エマニュエル・ルベツキに学ぶ広角レンズの使い方【シネマティックな映像表現】
- studiotreeinfo
- 1月24日
- 読了時間: 4分
StudioTreeの藤木です。
映像において、カメラのレンズはただの道具でなく物語を語るための重要な表現手段です。
撮影監督エマニュエル・ルベツキは、
広角レンズを巧みに使いこなし、
映像表現の可能性を大きく広げたことで知られています。
『ゼロ・グラビティ』(2013)
『バードマン あるいは(無知がもたらす予期せぬ奇跡)』(2014)
『レヴェナント: 蘇えりし者』(2015)にて、
史上初の三年連続アカデミー撮影賞の快挙を成し遂げている、超超超有名撮影監督です。
ルベツキの作品における広角レンズの使い方とその効果を紐解きながら、
広角レンズをどのように活用すれば魅力的な映像を生み出せるのかを探っていきます。
広角レンズの特徴と魅力
広角レンズとは、視野角が広いレンズで、
フレームに広範囲の情報を収めることができます。

・広がりのある視覚表現:空間の奥行きや広がりを強調。
・被写界深度が深い:前景と背景を同時にシャープに映し出す。
・被写体と背景の一体感:被写体と周囲の環境を強調し、観客に没入感を与える。
これらの特徴を理解し、創造的に活用することが、ルベツキの映像表現を支えています。
ルベツキの広角レンズ術:代表作から学ぶ
1. 『ツリー・オブ・ライフ』(2011年)
テレンス・マリック監督とのコラボ作品『ツリー・オブ・ライフ』では、
広角レンズを駆使して詩的な映像美が作り上げられています。
ルベツキは通常ドリーや三脚を使うところを三脚や手持ちで撮影しています。
そして自然光で常に逆光です。
最初の20日間は自然光のみで撮影を続け、途中でライトを導入したけど、
ルックに納得がいかず、ライトはすぐに全て返却したそうです。
広角レンズが持つ「奥行き感」を活かし、
演者になるべく近づいて、登場人物とその周囲の環境が一体となった構図で映像の中に入り込むような感覚を覚えます。
それでいて自然な感じを出すことができています。
2. 『レヴェナント: 蘇えりし者』(2015年)
自然光のみで撮影されたこの映画では、広角レンズが厳しい自然の美しさと過酷さを見事に捉えています。

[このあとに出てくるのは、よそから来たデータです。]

/-- R63, R84, R139, R153, R167: a card removal. That CARD_REMOVAL with no card changes nothing is log entry 3, and
that the power item stays after a removal is log entry 20: the model's choices. -/
def Obligations.CardRemoved : Prop :=
  ∀ s : State,
    (s.card.state = .absent → exec .cardRemoval s = .next (passed s)) ∧
    (s.card.state ≠ .absent → s.resetWaits = false → s.link.reports.length ≤ 12 →
      (s.selected 0 = true → s.selected 1 = true → s.conflict = .conflict) →
      ∃ t, exec .cardRemoval s = .next (State.followQueue s t) ∧
        t.card = { CardPort.reset with clsw := s.card.clsw, power := s.card.power } ∧ (∀ n, t.slot n = .vacant) ∧
        (∀ u, (t.unit u).media = .empty ∧ ((t.unit u).mounted = none ∨ (s.unit u).media = .empty) ∧
          (t.unit u).latch = ((s.unit u).latch || (s.unit u).media != .empty) ∧
          (t.unit u).mode = .quiet ∧ (t.unit u).cylinder = (s.unit u).cylinder ∧
          (t.unit u).lastDir = (s.unit u).lastDir ∧ (t.unit u).settleDue = (s.unit u).settleDue ∧ MotorSame s t u) ∧
        (∀ b, t.buffer b = Buffer.free) ∧ (∀ u, look t.cache.predictions u = none) ∧ t.cache.waiting = [] ∧
        t.cache.service = none ∧ t.wcu = Wcu.reset ∧ t.eject = none ∧ t.executing = none ∧
        t.formats = s.formats ∧ t.profile = s.profile ∧ t.pins = s.pins ∧ t.link.commands = s.link.commands ∧
        t.link.replies =
          s.link.replies ++ (match s.executing with
            | none => []
            | some e => [⟨e.code, e.tag, .noCard, []⟩]) ∧
        t.link.reports =
          s.link.reports ++
            (match s.wcu.pending with
              | none => []
              | some c =>
                [⟨.writeLost, some c.key.unit, some c.key.cylinder, some c.key.head, c.sector, 3⟩]) ++
            (if 0 < s.dirtyCount 0 then
              [⟨.dataDiscarded, some 0, some (s.unit 0).cylinder, some s.head, none, s.dirtyCount 0⟩] else []) ++
            (if 0 < s.dirtyCount 1 then
              [⟨.dataDiscarded, some 1, some (s.unit 1).cylinder, some s.head, none, s.dirtyCount 1⟩] else []) ++
            [⟨.cardRemoved, none, none, none, none, match s.card.state with
              | .absent => 0 | .starting => 1 | .ready => 2 | .failed => 3⟩])

/-- R82, R108, R111, R112: a select input changes. That SELECT_CONFLICT stands before the event's other reports is log
entry 11, the model's choice; a pin that carries another input too is left out by OnOwnPin. -/
def Obligations.SelectionChanged : Prop :=
  ∀ (s : State) (u v : DriveId) (level : Bool) (p : InPin), OnOwnPin s (selectInput u) p → v ≠ u →
    ∃ t, exec (.selectChange u level) s = .next (State.followQueue s t) ∧ PinTaken s t p level ∧
      t.selected u = (s.enabled u && level) ∧ t.selected v = s.selected v ∧
      (t.conflict = .conflict ↔ t.selected 0 = true ∧ t.selected 1 = true) ∧
      (s.enabled u = true → s.level (selectInput u) ≠ level → t.wcu.window = none) ∧
      (∀ w, HeadSame s t w) ∧ MotorSame s t v ∧ (look s.profile.follows u = false → MotorSame s t u) ∧
      t.now = s.now ∧ ModesTaken t ∧ (NoHold s → ManagementSame s t) ∧
      (s.conflict = .none → s.selected u = false → s.selected v = true → s.enabled u = true → level = true →
        (s.wcu.window = none → s.link.reports.length < 16 →
          s.link.reports ++ [⟨.selectConflict, none, none, none, none, 0⟩] <+: t.link.reports) ∧
        (s.wcu.window ≠ none → s.link.reports.length ≤ 12 → NoHold s →
          ⟨.selectConflict, none, none, none, none, 1⟩ ∈ t.link.reports))

/-- R33, R82, R115: SIDE changes. -/
def Obligations.SideChanged : Prop :=
  ∀ (s : State) (level : Bool) (p : InPin), OnOwnPin s .side p →
    ∃ t, exec (.sideChange level) s = .next (State.followQueue s t) ∧ PinTaken s t p level ∧
      t.head = (if level then 1 else 0) ∧
      (∀ u, t.key u = ⟨u, (s.unit u).cylinder, if level then 1 else 0⟩ ∧ HeadSame s t u ∧ MotorSame s t u ∧
        (NoHold s → (t.unit u).bitCount = (s.unit u).bitCount ∧
          (t.unit u).rotationStart = (s.unit u).rotationStart)) ∧
      (s.level .side ≠ level → t.wcu.window = none) ∧ t.now = s.now ∧ ModesTaken t ∧
      (NoHold s → ManagementSame s t)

「超広角レンズを使うことで観客に与える臨場感を極限まで追求した」と発言しています
ルベツキっぽく撮る広角レンズ活用のポイント
・被写体に近づく
広角レンズを使うときは、被写体に近づき、その空間的な広がりや親密さを引き出そう。
・自然光を活かす
ルベツキは人工的なライティングを極力避け、自然光を巧みに取り入れています。
これにより、映像にリアリティと温かみが生まれます。
・動きを取り入れる
広角レンズはカメラの動きとの相性が良く、スムーズなパンやティルトでダイナミックな映像を作ることができます。
・構図で空間を語る
前景、中景、背景をフレーム内に配置し、空間全体を活かした構図を意識することで、観客に「その場にいる感覚」を提供できます。
エマニュエル・ルベツキが教えてくれるのは、
広角レンズは単なる画角の選択肢ではなく、
映像で物語を紡ぐための重要な手法だということです。
ただ、レンズに関する話題は彼の魅力のほんの一部に過ぎません。
彼の真骨頂は、映像を通して物語や感情を繊細に描き出す、
その独自のアプローチにあります。
彼の作品を観る際には、
広角レンズを通してどのように物語が描かれているのか、ぜひ注目してみてください。
その技術を学び、自分の作品に活かすことで、
映像にさらなる奥行きや臨場感を加えられるはずです。
スマホにも広角モードが搭載されている今、
彼の作品をお手本に、その表現を手軽に練習することが可能です
ぜひ試しながら、撮影の腕をどんどん磨いてみましょう。